HYBRID_SEARCH¶

Run vector search and full-text search together from Spark SQL, then rerank the combined results with reciprocal rank fusion.

Spark Extension Required

HYBRID_SEARCH requires the Lance Spark SQL extension to be enabled. See Spark SQL Extensions for configuration details.

Namespace Tables Required

HYBRID_SEARCH resolves the table argument through a Spark catalog and executes both side queries through the Lance namespace queryTable API. Use a Lance namespace catalog table such as lance.default.documents, not a raw Lance dataset path.

Named Arguments

Named arguments require Spark 3.5 or later. On Spark 3.4, use the positional form.

Basic Usage¶

HYBRID_SEARCH returns the selected table columns plus _distance, _score, and _relevance_score. Rows that only match one side have null for the other side's metric.

SQL

SELECT id, body, _distance, _score, _relevance_score
FROM HYBRID_SEARCH(
    table => 'lance.default.documents',
    query_vector => array(0.12, 0.34, 0.56, 0.78),
    query => 'vector database',
    vector_column => 'embedding',
    search_columns => array('body'),
    columns => array('id', 'body'),
    num_results => 10,
    candidates => 50,
    rrf_k => 60.0
)
ORDER BY _relevance_score DESC;

Positional Form¶

Use positional arguments for simple calls and Spark 3.4 compatibility.

SQL

SELECT *
FROM HYBRID_SEARCH('lance.default.documents', array(0.12, 0.34, 0.56), 'lance', 5);

Arguments¶

Argument	Type	Required	Description
`table`	String	Yes	Catalog table name to search.
`query_vector`	Array numeric literal	Yes	Query vector.
`query` or `search_query`	String	Yes	Full-text query string.
`vector_column`	String	No	Vector column name. Lance defaults to `vector` when omitted.
`search_columns`	Array string literal	No	Text columns to search. When omitted, Lance uses the indexed columns configured for the FTS index.
`num_results`, `limit`, or `k`	Integer	No	Number of final reranked results. Defaults to `10`.
`candidates`, `num_candidates`, or `candidate_count`	Integer	No	Number of rows to fetch from each side before reranking. Defaults to `num_results + offset`. Values below `num_results + offset` are raised to that minimum.
`rrf_k`	Float	No	Reciprocal rank fusion constant. Defaults to `60.0`.
`columns`	Array string literal	No	Output table columns. `_distance`, `_score`, and `_relevance_score` are always included. Use `array('*')` or omit this argument for all table columns.
`filter`	String	No	SQL filter expression evaluated by Lance on both side queries.
`offset`	Integer	No	Number of reranked results to skip after fusion. Defaults to `0`.
`version`	Long	No	Lance table version to search.
`distance_type`	String	No	Distance metric such as `l2`, `cosine`, or `dot`.
`nprobes`, `ef`, `refine_factor`	Integer	No	Vector index search tuning parameters.
`lower_bound`, `upper_bound`	Float	No	Distance bounds.
`bypass_vector_index`, `fast_search`, `prefilter`, `with_row_id`	Boolean	No	Lance query options. `with_row_id` adds `_rowid` to the output.

Reranking¶

Hybrid search performs reciprocal rank fusion in Spark:

_relevance_score = sum(1.0 / (rank + rrf_k))

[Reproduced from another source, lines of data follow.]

-- ==== Sys2Proof/Laws/Keeps/Request.lean ====
section
/-! SUPPORT. Request: what every operation and meaning of this file keeps. -/

namespace Sys2Proof.Machine

theorem Keeps.ownRequest {a s : State} (h : Keeps a s) (m : Msg) : Keeps a (Machine.State.ownRequest s m) := by
  unfold Machine.State.ownRequest
  repeat' (first | with_reducible exact h | with_reducible assumption | intro _ | with_reducible apply Keeps.ite | split | (with_reducible first | apply Keeps.endExch | apply Keeps.capEnd | apply Keeps.addAck | apply Keeps.setCloses | apply Keeps.calRaise | apply Keeps.calEnd | apply Keeps.putKey | apply Keeps.formed | apply Keeps.fixFirst | apply Keeps.confirmSource | apply Keeps.exchLimit | apply Keeps.restoreRegion | apply Keeps.cond | apply Keeps.modHif) | exact Nat.le_max_right _ _)
theorem Keeps.thank {a s : State} (h : Keeps a s) (m : Msg) : Keeps a (Machine.State.thank s m) := by
  unfold Machine.State.thank
  repeat' (first | with_reducible exact h | with_reducible assumption | intro _ | with_reducible apply Keeps.ite | split | (with_reducible first | apply Keeps.sendMsg))
theorem Keeps.restoreHere {a s : State} (h : Keeps a s) (m : Msg) : Keeps a (Machine.State.restoreHere s m) := by
  unfold Machine.State.restoreHere
  repeat' (first | with_reducible exact h | with_reducible assumption | intro _ | with_reducible apply Keeps.ite | split | (with_reducible first | apply Keeps.sendMsg | apply Keeps.restoreAll))
theorem Keeps.execForwardedRequestReceive (m : Msg) (ns cycle : Nat) (near : Bool) (flips : List (Nat × Bool)) (s : State) : KeepsOut s (Machine.execForwardedRequestReceive m ns cycle near flips s) := by
  unfold Machine.execForwardedRequestReceive
  repeat' (first | with_reducible exact Keeps.refl _ | with_reducible assumption | with_reducible apply KeepsOut.running | intro _ | with_reducible apply Keeps.ite | split | (with_reducible first | apply Keeps.wake | apply Keeps.answer | apply Keeps.serve | apply Keeps.regReadHere | apply Keeps.regWriteHere | apply Keeps.ownRequest | apply Keeps.thank | apply Keeps.restoreHere))

end Sys2Proof.Machine
end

Ranks are zero-based in each side's result set. candidates controls how many rows are fetched from each side before reranking.

Output¶

The result includes the requested table columns plus nullable _distance and _score float columns and a non-null _relevance_score float column. If with_row_id => true, or if _rowid is listed in columns, the result also includes Lance row ids.

Execution¶

Spark plans HYBRID_SEARCH as a DataSource V2 batch read with one input partition. The partition reader issues one vector queryTable request and one full-text queryTable request through the Lance namespace API, merges the two result sets in Spark with reciprocal rank fusion, and returns the final rows. With a REST namespace the two side searches can be handled by the REST server, while the final fusion currently happens in the Spark task.

Validation¶

The Docker integration suite covers HYBRID_SEARCH against the directory namespace and a REST namespace backed by a directory namespace. The Spark Search Docker GitHub Actions workflow runs both backends for pull requests.